• _AIM OF THE EXERCISE_
Begin with the first line of the entries below and reproduce each line exactly, ending with the line that holds "def smbReply (code".

• _PROVIDED MATERIAL_

/-- CRC-8 of bytes, by x^8 + x^2 + x + 1. -/
def pec (bs : List Byte) : Byte := BitVec.ofNat 8 (bs.foldl (fun c b => pecStep 8 (c ^^^ b.toNat)) 0)

/-- Answers a read command of target 0x4C; a block read sends its byte count first. -/
def smbReply (code : Nat) (block : Bool) (bs : List Byte) (s : State) : State :=
  if !s.board.standby ∨ !islandRuns s then { s with board := { s.board with smbAnswer := [], smbPec := 0 } } else
  let sent := (if block then natLE 1 bs.length else []) ++ bs
  { s with board := { s.board with smbAnswer := bs, smbPec := pec (natLE 1 0x98 ++ natLE 1 code ++ natLE 1 0x99 ++ sent) } }

/-- KSN_ID (00 Table 0-1). -/
def ksnId (s : State) : Nat := gradeCode s + 256 * s.fused.step.toNat + 65536 * s.adtumRev.toNat

/-- Whether the governor runs: it has sampled since its reset. -/
def governorRuns (s : State) : Bool := pllStable s 9 && !s.pwr.samples.isEmpty

/-! ### Unavailable time (15 R410) -/

/-- Whether this millisecond counts as unavailable. The time of a commanded reset does not, nor the time with the input out of its range. -/
def unavailable (s : State) : Bool :=
  ((s.adtumRev == 0 && !s.recov.cmdChip) || (s.recov.inReset &&& ~~~s.recov.cmdParts) != 0 || s.recov.cycReq) && inRange s.board.inCv

/-- KSN_DOWNTIME counts a millisecond, and holds at its end (Table 15-8). -/
def downtimeGo (s : State) : State :=
  let n := s.recov.downtime
  if !islandRuns s ∨ !unavailable s ∨ n = 0xFFFFFFFF then s else { s with recov := { s.recov with downtime := n + 1 } }

/-! ### Commands -/

/-- POWER_SAMPLE (R428). -/
def execPowerSample (watts : Nat) (s : State) : Res := .next (sampleGo watts s)

/-- GOVERNOR_STEP (R428, R429). -/
def execGovernorStep (s : State) : Res := .next (governorGo s)

/-- THERMAL_ADJUST (R432). -/
def execThermalAdjust (d : Nat) (raw : List Int) (s : State) : Res := .next (adjustGo d raw s)

/-- THERMAL_TRIP (R432, R427). -/
def execThermalTrip (d : Nat) (raw : List Int) (s : State) : Res := .next (tripGo d raw s)

/-- THERMAL_TRIP_CLEAR (R432). -/
def execThermalTripClear (d : Nat) (raw : List Int) (s : State) : Res := .next (tripClear d raw s)

/-- INPUT_SAMPLE (19 R465, 18 R454). -/
def execInputSample (centivolts : Nat) (s : State) : Res := .next (inputGo centivolts s)

/-- INPUT_RESTORED (18 R453, R454). -/
def execInputRestored (s : State) : Res := .next (inputBack s)

/-- BUS_CONVERTER_FAIL (01 R29). -/
def execBusConverterFail (k : Nat) (s : State) : Res := .next (convFailGo k s)

/-- POWER_CONTACT_MATE (19 R466). -/
def execPowerContactMate (s : State) : Res := .next (mateGo s)

/-- TIME_ZERO (18 R452). -/
def execTimeZero (s : State) : Res := .next (timeZeroGo s)

/-- RAIL_ENABLE (18 R453). -/
def execRailEnable (rail : Nat) (s : State) : Res := .next (railGo rail s)

/-- STANDBY_LOSS (01 R30, 15 R407). -/
def execStandbyLoss (s : State) : Res := .next (standbyLossGo s)

/-- HBM_TRAINING_DONE (17 R448). -/
def execHbmTrainingDone (n : Nat) (trained : Bool) (s : State) : Res := .next (hbmTrained n trained s)

/-- DDR_TRAINING_DONE (09 R230, 16 R417, 17 R448). -/
def execDdrTrainingDone (modules : List (Option Dimm)) (trained : Bool) (s : State) : Res := .next (ddrTrained modules trained s)

/-- KEYSTONE_READY (18 R455, R459; 12 R319). -/
def execKeystoneReady (s : State) : Res := .next (keystoneUp s)

/-- PARTITION_IN_SERVICE (18 R456; 07 R183). -/
def execPartitionInService (p : Nat) (s : State) : Res := .next (enterService p s)

/-- SMB_KSN_ID: command 0x00. -/
def execSmbKsnId (s : State) : Res := .next (smbReply 0 true (natLE 4 (ksnId s)) s)

/-- SMB_STATUS: command 0x01. -/
def execSmbStatus (s : State) : Res := .next (smbReply 1 false (natLE 1 (statusByte s)) s)

/-- SMB_INPUT_VOLTAGE: command 0x02. -/
def execSmbInputVoltage (s : State) : Res := .next (smbReply 2 false (natLE 2 s.board.inCv) s)

/-- SMB_POWER: command 0x03. -/
def execSmbPower (s : State) : Res := .next (smbReply 3 false (natLE 2 (if governorRuns s then s.pwr.power.toNat else 0xFFFF)) s)

/-- SMB_TEMPERATURE: command 0x04. -/
def execSmbTemperature (s : State) : Res :=
  .next (smbReply 4 false (natLE 2 (if governorRuns s then (hottest s).toNat else 0x8000)) s)

/-- SMB_CONVERTERS: command 0x05. -/
def execSmbConverters (s : State) : Res := .next (smbReply 5 false (natLE 1 s.board.convOk.toNat) s)

/-- SMB_SERIAL: command 0x06. -/
def execSmbSerial (s : State) : Res := .next (smbReply 6 true (natLE 16 s.fused.serial.toNat) s)

/-- SMB_DOWNTIME: command 0x07. -/
def execSmbDowntime (s : State) : Res := .next (smbReply 7 true (natLE 4 s.recov.downtime.toNat) s)

/-- DOWNTIME_TICK (15 R410). -/
def execDowntimeTick (s : State) : Res := .next (downtimeGo s)

end Sys2Proof.Machine
end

• _RESPONSE TO THIS TASK_
/-- CRC-8 of bytes, by x^8 + x^2 + x + 1. -/
def pec (bs : List Byte) : Byte := BitVec.ofNat 8 (bs.foldl (fun c b => pecStep 8 (c ^^^ b.toNat)) 0)

/-- Answers a read command of target 0x4C; a block read sends its byte count first. -/
def smbReply (code : Nat) (block : Bool) (bs : List Byte) (s : State) : State :=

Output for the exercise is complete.